-- ==== Sys2Proof/Machine/RegTable.lean ====
section
/-!
DEFINITION. The registers of the control space, transcribed from the register tables of the chapters:
SYS CLK PWR 19 R472 to R474, NSA 03 R88, DPO 04 R115, LPE 05 R136, MTR 06 R161, SCN 10 R269, RED 11 R302,
SES CHK QUE 12 R335 to R337, TIM 13 R359, RTC 14 R377, CAN UART 15 R396 R397, FIO 16 R415, SEC FUSE 17 R437,
EVR 18 R454; bases and offsets 21 R492. Bits that no field names are reserved (R9). Reset values are those of the
tables; a "kept", "fuse", "strap" or "cause" value is the one of assumptions 5 and 6.
-/
namespace Sys2Proof.Machine

/-- The field types of R8. -/
inductive Kind where
  | rw | ro | w1c | w1s | wo | rwl
  deriving DecidableEq, Repr

/-- One field of a register: bits [hi:lo], its type and its reset value. -/
structure FieldDef where
  hi : Nat
  lo : Nat
  kind : Kind
  reset : Nat
  deriving DecidableEq, Repr

/-- One register, or an array of `count` registers `stride` apart, at offset `off` of its block. -/
structure RegDef where
  off : Nat
  stride : Nat
  count : Nat
  fields : List FieldDef
  deriving DecidableEq, Repr

/-- A named field: the address of its register (or of element 0), the stride of the array, and its bits. -/
structure Fld where
  addr : Nat
  stride : Nat
  hi : Nat
  lo : Nat
  deriving DecidableEq, Repr

/-- The registers of the SYS block. -/
def regsSYS : List RegDef := [
  ⟨0x0, 0x0, 1, [⟨8, 8, .w1s, 0⟩]⟩ /- SYS_CTRL -/,
  ⟨0x4, 0x0, 1, [⟨1, 1, .w1c, 0⟩, ⟨0, 0, .w1c, 0⟩]⟩ /- SYS_STATUS -/,
  ⟨0x8, 0x0, 1, [⟨0, 0, .rwl, 1⟩]⟩ /- SYS_CFG -/,
  ⟨0xc, 0x0, 1, [⟨15, 8, .wo, 0⟩, ⟨1, 0, .wo, 0⟩]⟩ /- SYS_RESET -/,
  ⟨0x10, 0x0, 1, [⟨31, 30, .ro, 0⟩, ⟨29, 28, .ro, 0⟩, ⟨16, 16, .ro, 0⟩, ⟨9, 0, .ro, 0⟩]⟩ /- SYS_RESET_CAUSE -/,
  ⟨0x14, 0x0, 1, [⟨31, 0, .ro, 0⟩]⟩ /- SYS_BUS_ERR_LO -/,
  ⟨0x18, 0x0, 1, [⟨31, 0, .ro, 0⟩]⟩ /- SYS_BUS_ERR_HI -/]

/-- The registers of the CLK block. -/
def regsCLK : List RegDef := [
  ⟨0x0, 0x0, 1, [⟨8, 8, .w1s, 0⟩, ⟨2, 2, .wo, 0⟩]⟩ /- CLK_CTRL -/,
  ⟨0x4, 0x0, 1, [⟨31, 31, .ro, 0⟩, ⟨30, 30, .ro, 0⟩, ⟨23, 21, .ro, 0⟩, ⟨4, 0, .ro, 0⟩]⟩ /- CLK_STATUS -/,
  ⟨0x8, 0x0, 1, [⟨3, 3, .w1c, 0⟩, ⟨2, 2, .w1c, 0⟩, ⟨1, 1, .w1c, 0⟩, ⟨0, 0, .w1c, 0⟩]⟩ /- CLK_EVENTS -/,
  ⟨0xc, 0x0, 1, [⟨14, 0, .rwl, 0⟩]⟩ /- CLK_SRC -/,
  ⟨0x10, 0x0, 1, [⟨16, 16, .rw, 0⟩, ⟨15, 15, .rw, 0⟩, ⟨14, 13, .rw, 0⟩, ⟨12, 9, .rw, 0⟩, ⟨8, 8, .rw, 0⟩, ⟨7, 4, .rw, 0⟩, ⟨3, 0, .rw, 0⟩]⟩ /- CLK_GATE_PERI -/,
  ⟨0x14, 0x0, 1, [⟨16, 16, .rw, 1⟩, ⟨15, 15, .rw, 1⟩, ⟨14, 14, .rw, 1⟩, ⟨13, 13, .rw, 1⟩, ⟨12, 12, .rw, 0⟩, ⟨11, 11, .rw, 0⟩, ⟨10, 10, .rw, 0⟩, ⟨9, 9, .rw, 0⟩, ⟨8, 1, .rw, 0⟩, ⟨0, 0, .rw, 0⟩]⟩ /- CLK_GATE_ENG -/,
  ⟨0x18, 0x0, 1, [⟨24, 0, .ro, 0⟩]⟩ /- CLK_QUAL -/,
  ⟨0x1c, 0x0, 1, [⟨31, 0, .ro, 0⟩]⟩ /- CLK_CNT_FALLBACK -/]

/-- The registers of the PWR block. -/
def regsPWR : List RegDef := [
  ⟨0x0, 0x0, 1, [⟨8, 8, .w1s, 0⟩, ⟨2, 2, .wo, 0⟩]⟩ /- PWR_CTRL -/,
  ⟨0x4, 0x0, 1, [⟨4, 4, .ro, 0⟩, ⟨3, 3, .ro, 0⟩, ⟨2, 2, .ro, 0⟩, ⟨1, 1, .ro, 0⟩, ⟨0, 0, .ro, 0⟩]⟩ /- PWR_STATUS -/,
  ⟨0x8, 0x0, 1, [⟨2, 2, .w1c, 0⟩, ⟨1, 1, .w1c, 0⟩, ⟨0, 0, .w1c, 0⟩]⟩ /- PWR_EVENTS -/,
  ⟨0xc, 0x0, 1, [⟨15, 0, .ro, 0⟩]⟩ /- PWR_VIN -/,
  ⟨0x10, 0x0, 1, [⟨15, 0, .ro, 0⟩]⟩ /- PWR_VIN_MIN -/,
  ⟨0x14, 0x0, 1, [⟨15, 0, .ro, 0⟩]⟩ /- PWR_TEMP -/,
  ⟨0x18, 0x0, 1, [⟨31, 0, .ro, 0⟩]⟩ /- PWR_CNT_DIP -/]

/-- The registers of the NSA block. -/
def regsNSA : List RegDef := [
  ⟨0x0, 0x0, 1, [⟨8, 8, .w1s, 0⟩, ⟨2, 2, .wo, 0⟩, ⟨1, 1, .wo, 0⟩]⟩ /- NSA_CTRL -/,
  ⟨0x4, 0x0, 1, [⟨15, 12, .ro, 0⟩, ⟨11, 11, .ro, 0⟩, ⟨10, 10, .ro, 0⟩, ⟨9, 9, .ro, 0⟩, ⟨8, 8, .ro, 0⟩, ⟨1, 1, .ro, 1⟩, ⟨0, 0, .ro, 1⟩]⟩ /- NSA_STATUS -/,
  ⟨0x8, 0x0, 1, [⟨10, 10, .ro, 0⟩, ⟨8, 8, .ro, 0⟩, ⟨6, 4, .ro, 0⟩, ⟨2, 0, .ro, 0⟩]⟩ /- NSA_MODEL_STATUS -/,
  ⟨0xc, 0x0, 1, [⟨31, 24, .ro, 0⟩, ⟨23, 20, .ro, 0⟩, ⟨15, 0, .ro, 0⟩]⟩ /- NSA_MODEL_ERR -/,
  ⟨0x10, 0x0, 1, [⟨31, 0, .ro, 0⟩]⟩ /- NSA_MODEL_SERIAL -/,
  ⟨0x14, 0x0, 1, [⟨31, 0, .ro, 0⟩]⟩ /- NSA_HS_LO -/,
  ⟨0x18, 0x0, 1, [⟨31, 0, .ro, 0⟩]⟩ /- NSA_HS_HI -/,
  ⟨0x1c, 0x0, 1, [⟨31, 0, .ro, 0⟩]⟩ /- NSA_CYCLE_LO -/,
  ⟨0x20, 0x0, 1, [⟨31, 0, .ro, 0⟩]⟩ /- NSA_CYCLE_HI -/,
  ⟨0x24, 0x0, 1, [⟨31, 0, .ro, 0⟩]⟩ /- NSA_HT_LO -/,
  ⟨0x28, 0x0, 1, [⟨31, 0, .ro, 0⟩]⟩ /- NSA_HT_HI -/,
  ⟨0x2c, 0x0, 1, [⟨23, 16, .rwl, 240⟩, ⟨15, 8, .rwl, 15⟩, ⟨7, 0, .rwl, 255⟩]⟩ /- NSA_ALLOC -/,
  ⟨0x30, 0x0, 1, [⟨15, 8, .ro, 0⟩, ⟨7, 0, .ro, 0⟩]⟩ /- NSA_CLUSTER -/,
  ⟨0x34, 0x0, 1, [⟨7, 7, .w1c, 0⟩, ⟨6, 6, .w1c, 0⟩, ⟨5, 5, .w1c, 0⟩, ⟨4, 4, .w1c, 0⟩, ⟨3, 3, .w1c, 0⟩, ⟨2, 2, .w1c, 0⟩, ⟨1, 1, .w1c, 0⟩, ⟨0, 0, .w1c, 0⟩]⟩ /- NSA_EVENTS -/,
  ⟨0x38, 0x0, 1, [⟨5, 5, .w1c, 0⟩, ⟨4, 4, .w1c, 0⟩, ⟨3, 3, .w1c, 0⟩, ⟨2, 2, .w1c, 0⟩, ⟨1, 1, .w1c, 0⟩, ⟨0, 0, .w1c, 0⟩]⟩ /- NSA_SAT -/,
  ⟨0x3c, 0x0, 1, [⟨31, 0, .ro, 0⟩]⟩ /- NSA_CNT_MISSED -/,
  ⟨0x40, 0x0, 1, [⟨31, 0, .ro, 0⟩]⟩ /- NSA_CNT_ABANDON -/,
  ⟨0x44, 0x0, 1, [⟨31, 0, .ro, 0⟩]⟩ /- NSA_CNT_RETRY -/,
  ⟨0x48, 0x0, 1, [⟨31, 0, .ro, 0⟩]⟩ /- NSA_CNT_DEADLINE -/,
  ⟨0x4c, 0x0, 1, [⟨31, 0, .ro, 0⟩]⟩ /- NSA_CNT_PIVOT -/,
  ⟨0x50, 0x0, 1, [⟨31, 0, .ro, 0⟩]⟩ /- NSA_LAST_TIME -/]

/-- The registers of the DPO block. -/
def regsDPO : List RegDef := [
  ⟨0x0, 0x0, 1, [⟨2, 2, .wo, 0⟩, ⟨1, 1, .rw, 0⟩, ⟨0, 0, .rw, 0⟩]⟩ /- DPO_CTRL -/,
  ⟨0x4, 0x0, 1, [⟨15, 12, .ro, 0⟩, ⟨11, 8, .ro, 0⟩, ⟨5, 5, .ro, 0⟩, ⟨4, 4, .ro, 1⟩, ⟨3, 3, .ro, 0⟩, ⟨2, 2, .ro, 1⟩, ⟨1, 1, .ro, 1⟩]⟩ /- DPO_STATUS -/,
  ⟨0x8, 0x0, 1, [⟨31, 0, .ro, 0⟩]⟩ /- DPO_DEC_LO -/,
  ⟨0xc, 0x0, 1, [⟨31, 0, .ro, 0⟩]⟩ /- DPO_DEC_HI -/,
  ⟨0x10, 0x0, 1, [⟨31, 0, .ro, 0⟩]⟩ /- DPO_FCST_SERIAL -/,
  ⟨0x14, 0x0, 1, [⟨4, 4, .ro, 0⟩, ⟨3, 0, .ro, 1⟩]⟩ /- DPO_PLY_LAST -/,
  ⟨0x18, 0x0, 1, [⟨31, 0, .ro, 2147483647⟩]⟩ /- DPO_PLY_RES_P -/,
  ⟨0x1c, 0x0, 1, [⟨31, 0, .ro, 2147483647⟩]⟩ /- DPO_PLY_RES_Q -/,
  ⟨0x20, 0x0, 1, [⟨31, 0, .ro, 2147483647⟩]⟩ /- DPO_PLY_RES_T -/,
  ⟨0x24, 0x0, 1, [⟨6, 6, .w1c, 0⟩, ⟨5, 5, .w1c, 0⟩, ⟨4, 4, .w1c, 0⟩, ⟨3, 3, .w1c, 0⟩, ⟨2, 2, .w1c, 0⟩, ⟨1, 1, .w1c, 0⟩, ⟨0, 0, .w1c, 0⟩]⟩ /- DPO_EVENTS -/,
  ⟨0x28, 0x0, 1, [⟨31, 0, .ro, 0⟩]⟩ /- DPO_CNT_COMMIT -/,
  ⟨0x2c, 0x0, 1, [⟨31, 0, .ro, 0⟩]⟩ /- DPO_CNT_SQUASH -/,
  ⟨0x30, 0x0, 1, [⟨31, 0, .ro, 0⟩]⟩ /- DPO_CNT_NOPLY -/,
  ⟨0x34, 0x0, 1, [⟨31, 0, .ro, 0⟩]⟩ /- DPO_CNT_APPLIED -/,
  ⟨0x38, 0x0, 1, [⟨31, 0, .ro, 0⟩]⟩ /- DPO_CNT_KEPT -/,
  ⟨0x3c, 0x0, 1, [⟨31, 0, .ro, 0⟩]⟩ /- DPO_LAST_TIME -/]

/-- The registers of the LPE block. -/
def regsLPE : List RegDef := [
  ⟨0x0, 0x0, 1, [⟨8, 8, .w1s, 0⟩, ⟨2, 2, .wo, 0⟩, ⟨1, 1, .wo, 0⟩]⟩ /- LPE_CTRL -/,
  ⟨0x4, 0x0, 1, [⟨31, 31, .ro, 0⟩, ⟨30, 30, .ro, 0⟩, ⟨25, 16, .ro, 0⟩, ⟨9, 0, .ro, 0⟩]⟩ /- LPE_STATUS -/,
  ⟨0x8, 0x0, 1, [⟨3, 3, .w1c, 0⟩, ⟨2, 2, .w1c, 0⟩, ⟨1, 1, .w1c, 0⟩, ⟨0, 0, .w1c, 0⟩]⟩ /- LPE_EVENTS -/,
  ⟨0xc, 0x0, 1, [⟨8, 0, .rwl, 500⟩]⟩ /- LPE_CFG -/,
  ⟨0x10, 0x0, 1, [⟨31, 0, .ro, 0⟩]⟩ /- LPE_CNT_EVAL -/,
  ⟨0x14, 0x0, 1, [⟨31, 0, .ro, 0⟩]⟩ /- LPE_CNT_REGION -/,
  ⟨0x18, 0x0, 1, [⟨31, 0, .ro, 0⟩]⟩ /- LPE_CNT_SWITCH -/,
  ⟨0x40, 0x4, 16, [⟨31, 0, .ro, 0⟩]⟩ /- LPE_SAT_SUM -/,
  ⟨0x1000, 0x4, 512, [⟨15, 14, .ro, 0⟩, ⟨13, 11, .ro, 0⟩, ⟨10, 10, .ro, 0⟩, ⟨9, 9, .ro, 0⟩, ⟨8, 8, .ro, 0⟩, ⟨6, 6, .ro, 0⟩, ⟨4, 4, .w1c, 0⟩, ⟨3, 3, .w1c, 0⟩, ⟨2, 2, .w1c, 0⟩, ⟨1, 1, .w1c, 0⟩, ⟨0, 0, .w1c, 0⟩]⟩ /- LPE_LOOP_STAT -/,
  ⟨0x1800, 0x4, 512, [⟨31, 0, .ro, 0⟩]⟩ /- LPE_LOOP_OUT -/,
  ⟨0x2000, 0x4, 64, [⟨31, 31, .ro, 0⟩, ⟨24, 16, .ro, 0⟩, ⟨3, 0, .ro, 0⟩]⟩ /- LPE_GROUP_STAT -/,
  ⟨0x2100, 0x4, 64, [⟨31, 0, .ro, 0⟩]⟩ /- LPE_GROUP_OUT -/]

/-- The registers of the MTR block. -/
def regsMTR : List RegDef := [
  ⟨0x0, 0x0, 1, [⟨2, 2, .wo, 0⟩]⟩ /- MTR_CTRL -/,
  ⟨0x4, 0x0, 1, [⟨3, 3, .ro, 0⟩, ⟨2, 2, .ro, 1⟩, ⟨1, 1, .ro, 0⟩, ⟨0, 0, .ro, 0⟩]⟩ /- MTR_STATUS -/,
  ⟨0x8, 0x0, 1, [⟨16, 16, .ro, 0⟩, ⟨15, 0, .ro, 0⟩]⟩ /- MTR_LATCH_CFG -/,
  ⟨0xc, 0x0, 1, [⟨31, 0, .ro, 0⟩]⟩ /- MTR_LATCH_IDX_LO -/,
  ⟨0x10, 0x0, 1, [⟨31, 0, .ro, 0⟩]⟩ /- MTR_LATCH_IDX_HI -/,
  ⟨0x14, 0x0, 1, [⟨24, 16, .ro, 0⟩, ⟨7, 0, .ro, 0⟩]⟩ /- MTR_ARCH -/,
  ⟨0x18, 0x0, 1, [⟨31, 0, .rw, 0⟩]⟩ /- MTR_ARCH_ACK -/,
  ⟨0x1c, 0x0, 1, [⟨7, 7, .w1c, 0⟩, ⟨6, 6, .w1c, 0⟩, ⟨5, 5, .w1c, 0⟩, ⟨4, 4, .w1c, 0⟩, ⟨3, 3, .w1c, 0⟩, ⟨2, 2, .w1c, 0⟩, ⟨1, 1, .w1c, 0⟩, ⟨0, 0, .w1c, 0⟩]⟩ /- MTR_EVENTS -/,
  ⟨0x20, 0x0, 1, [⟨31, 0, .ro, 0⟩]⟩ /- MTR_CNT_GAP -/,
  ⟨0x24, 0x0, 1, [⟨31, 0, .ro, 0⟩]⟩ /- MTR_CNT_THERM_MISS -/,
  ⟨0x28, 0x0, 1, [⟨31, 0, .ro, 0⟩]⟩ /- MTR_CNT_ARCH_LOST -/,
  ⟨0x2c, 0x0, 1, [⟨31, 0, .ro, 0⟩]⟩ /- MTR_CNT_PULSE_LOST -/,
  ⟨0x40, 0x0, 1, [⟨31, 30, .rw, 0⟩, ⟨27, 16, .rw, 0⟩, ⟨3, 0, .rw, 0⟩]⟩ /- MTR_RD_SEL -/,
  ⟨0x44, 0x0, 1, [⟨31, 0, .ro, 0⟩]⟩ /- MTR_RD_LO -/,
  ⟨0x48, 0x0, 1, [⟨31, 0, .ro, 0⟩]⟩ /- MTR_RD_HI -/,
  ⟨0x4c, 0x0, 1, [⟨31, 0, .ro, 0⟩]⟩ /- MTR_RD_FRAC -/,
  ⟨0x100, 0x4, 32, [⟨31, 31, .ro, 0⟩, ⟨30, 30, .ro, 0⟩, ⟨15, 0, .ro, 0⟩]⟩ /- MTR_SV_STAT -/,
  ⟨0x180, 0x4, 32, [⟨31, 16, .ro, 0⟩, ⟨15, 0, .ro, 0⟩]⟩ /- MTR_SV_SUB -/,
  ⟨0x200, 0x4, 8, [⟨31, 31, .ro, 0⟩, ⟨30, 30, .ro, 0⟩, ⟨27, 16, .ro, 0⟩, ⟨15, 12, .ro, 0⟩, ⟨11, 8, .ro, 0⟩, ⟨7, 0, .ro, 0⟩]⟩ /- MTR_PULSE_CFG -/,
  ⟨0x220, 0x4, 8, [⟨31, 0, .ro, 0⟩]⟩ /- MTR_PULSE_WT -/,
  ⟨0x240, 0x4, 8, [⟨31, 31, .ro, 0⟩, ⟨30, 30, .w1c, 0⟩, ⟨15, 0, .ro, 0⟩]⟩ /- MTR_PULSE_STAT -/]

/-- The registers of the SCN block. -/
def regsSCN : List RegDef := [
  ⟨0x0, 0x0, 1, [⟨8, 8, .w1s, 0⟩, ⟨2, 2, .wo, 0⟩, ⟨1, 1, .wo, 0⟩]⟩ /- SCN_CTRL -/,
  ⟨0x4, 0x0, 1, [⟨31, 31, .ro, 0⟩, ⟨30, 30, .ro, 0⟩, ⟨29, 29, .ro, 0⟩, ⟨9, 8, .ro, 0⟩, ⟨4, 4, .ro, 0⟩, ⟨3, 0, .ro, 0⟩]⟩ /- SCN_STATUS -/,
  ⟨0x8, 0x0, 1, [⟨9, 0, .rwl, 50⟩]⟩ /- SCN_CFG -/,
  ⟨0xc, 0x0, 1, [⟨31, 0, .ro, 0⟩]⟩ /- SCN_PROG_SERIAL -/,
  ⟨0x10, 0x0, 1, [⟨11, 8, .ro, 0⟩, ⟨1, 0, .ro, 0⟩]⟩ /- SCN_EXCH -/,
  ⟨0x14, 0x0, 1, [⟨31, 0, .ro, 0⟩]⟩ /- SCN_EXCH_AT_LO -/,
  ⟨0x18, 0x0, 1, [⟨31, 0, .ro, 0⟩]⟩ /- SCN_EXCH_AT_HI -/,
  ⟨0x1c, 0x0, 1, [⟨26, 16, .ro, 0⟩, ⟨10, 0, .ro, 0⟩]⟩ /- SCN_FORCE_CNT -/,
  ⟨0x20, 0x0, 1, [⟨8, 8, .w1c, 0⟩, ⟨7, 7, .w1c, 0⟩, ⟨6, 6, .w1c, 0⟩, ⟨5, 5, .w1c, 0⟩, ⟨4, 4, .w1c, 0⟩, ⟨3, 3, .w1c, 0⟩, ⟨2, 2, .w1c, 0⟩, ⟨1, 1, .w1c, 0⟩, ⟨0, 0, .w1c, 0⟩]⟩ /- SCN_EVENTS -/,
  ⟨0x24, 0x0, 1, [⟨31, 0, .ro, 0⟩]⟩ /- SCN_CNT_REROLL -/,
  ⟨0x28, 0x0, 1, [⟨31, 0, .ro, 0⟩]⟩ /- SCN_CNT_OVERRUN -/,
  ⟨0x2c, 0x0, 1, [⟨31, 0, .ro, 0⟩]⟩ /- SCN_CNT_PROG_ERR -/,
  ⟨0x30, 0x0, 1, [⟨31, 0, .ro, 0⟩]⟩ /- SCN_CNT_PREEMPT -/,
  ⟨0x40, 0x0, 1, [⟨9, 0, .rw, 0⟩]⟩ /- SCN_FORCE_SEL -/,
  ⟨0x44, 0x0, 1, [⟨31, 31, .rw, 0⟩, ⟨30, 30, .rw, 0⟩, ⟨15, 0, .rw, 0⟩]⟩ /- SCN_FORCE_ENT -/,
  ⟨0x48, 0x0, 1, [⟨31, 0, .rw, 0⟩]⟩ /- SCN_FORCE_VAL_LO -/,
  ⟨0x4c, 0x0, 1, [⟨31, 0, .rw, 0⟩]⟩ /- SCN_FORCE_VAL_HI -/,
  ⟨0x50, 0x0, 1, [⟨1, 0, .wo, 0⟩]⟩ /- SCN_FORCE_CMD -/,
  ⟨0x54, 0x0, 1, [⟨31, 31, .ro, 0⟩, ⟨7, 4, .ro, 0⟩]⟩ /- SCN_FORCE_RES -/,
  ⟨0x100, 0x4, 16, [⟨31, 31, .ro, 0⟩, ⟨27, 26, .ro, 0⟩, ⟨23, 20, .ro, 0⟩, ⟨19, 19, .ro, 0⟩, ⟨15, 12, .ro, 0⟩, ⟨11, 0, .ro, 0⟩]⟩ /- SCN_TASK_CFG -/,
  ⟨0x140, 0x4, 16, [⟨31, 29, .ro, 0⟩, ⟨23, 16, .ro, 0⟩, ⟨15, 8, .ro, 0⟩, ⟨3, 0, .ro, 0⟩]⟩ /- SCN_TASK_STAT -/,
  ⟨0x180, 0x4, 16, [⟨31, 0, .ro, 0⟩]⟩ /- SCN_TASK_TIME -/,
  ⟨0x1c0, 0x4, 16, [⟨31, 0, .ro, 0⟩]⟩ /- SCN_TASK_MAX -/,
  ⟨0x200, 0x4, 16, [⟨31, 0, .ro, 0⟩]⟩ /- SCN_TASK_OVR -/,
  ⟨0x300, 0x4, 4, [⟨31, 31, .ro, 0⟩, ⟨23, 16, .ro, 0⟩, ⟨15, 0, .ro, 0⟩]⟩ /- SCN_CORE_STAT -/]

* Task requirements: Take the lines above from the first through the one containing "0⟩]⟩ /- CLK_CTRL" and reproduce them exactly; include nothing else.

* The completed task:
-- ==== Sys2Proof/Machine/RegTable.lean ====
section
/-!
DEFINITION. The registers of the control space, transcribed from the register tables of the chapters:
SYS CLK PWR 19 R472 to R474, NSA 03 R88, DPO 04 R115, LPE 05 R136, MTR 06 R161, SCN 10 R269, RED 11 R302,
SES CHK QUE 12 R335 to R337, TIM 13 R359, RTC 14 R377, CAN UART 15 R396 R397, FIO 16 R415, SEC FUSE 17 R437,
EVR 18 R454; bases and offsets 21 R492. Bits that no field names are reserved (R9). Reset values are those of the
tables; a "kept", "fuse", "strap" or "cause" value is the one of assumptions 5 and 6.
-/
namespace Sys2Proof.Machine

/-- The field types of R8. -/
inductive Kind where
  | rw | ro | w1c | w1s | wo | rwl
  deriving DecidableEq, Repr

/-- One field of a register: bits [hi:lo], its type and its reset value. -/
structure FieldDef where
  hi : Nat
  lo : Nat
  kind : Kind
  reset : Nat
  deriving DecidableEq, Repr

/-- One register, or an array of `count` registers `stride` apart, at offset `off` of its block. -/
structure RegDef where
  off : Nat
  stride : Nat
  count : Nat
  fields : List FieldDef
  deriving DecidableEq, Repr

/-- A named field: the address of its register (or of element 0), the stride of the array, and its bits. -/
structure Fld where
  addr : Nat
  stride : Nat
  hi : Nat
  lo : Nat
  deriving DecidableEq, Repr

/-- The registers of the SYS block. -/
def regsSYS : List RegDef := [
  ⟨0x0, 0x0, 1, [⟨8, 8, .w1s, 0⟩]⟩ /- SYS_CTRL -/,
  ⟨0x4, 0x0, 1, [⟨1, 1, .w1c, 0⟩, ⟨0, 0, .w1c, 0⟩]⟩ /- SYS_STATUS -/,
  ⟨0x8, 0x0, 1, [⟨0, 0, .rwl, 1⟩]⟩ /- SYS_CFG -/,
  ⟨0xc, 0x0, 1, [⟨15, 8, .wo, 0⟩, ⟨1, 0, .wo, 0⟩]⟩ /- SYS_RESET -/,
  ⟨0x10, 0x0, 1, [⟨31, 30, .ro, 0⟩, ⟨29, 28, .ro, 0⟩, ⟨16, 16, .ro, 0⟩, ⟨9, 0, .ro, 0⟩]⟩ /- SYS_RESET_CAUSE -/,
  ⟨0x14, 0x0, 1, [⟨31, 0, .ro, 0⟩]⟩ /- SYS_BUS_ERR_LO -/,
  ⟨0x18, 0x0, 1, [⟨31, 0, .ro, 0⟩]⟩ /- SYS_BUS_ERR_HI -/]

/-- The registers of the CLK block. -/
def regsCLK : List RegDef := [
  ⟨0x0, 0x0, 1, [⟨8, 8, .w1s, 0⟩, ⟨2, 2, .wo, 0⟩]⟩ /- CLK_CTRL -/,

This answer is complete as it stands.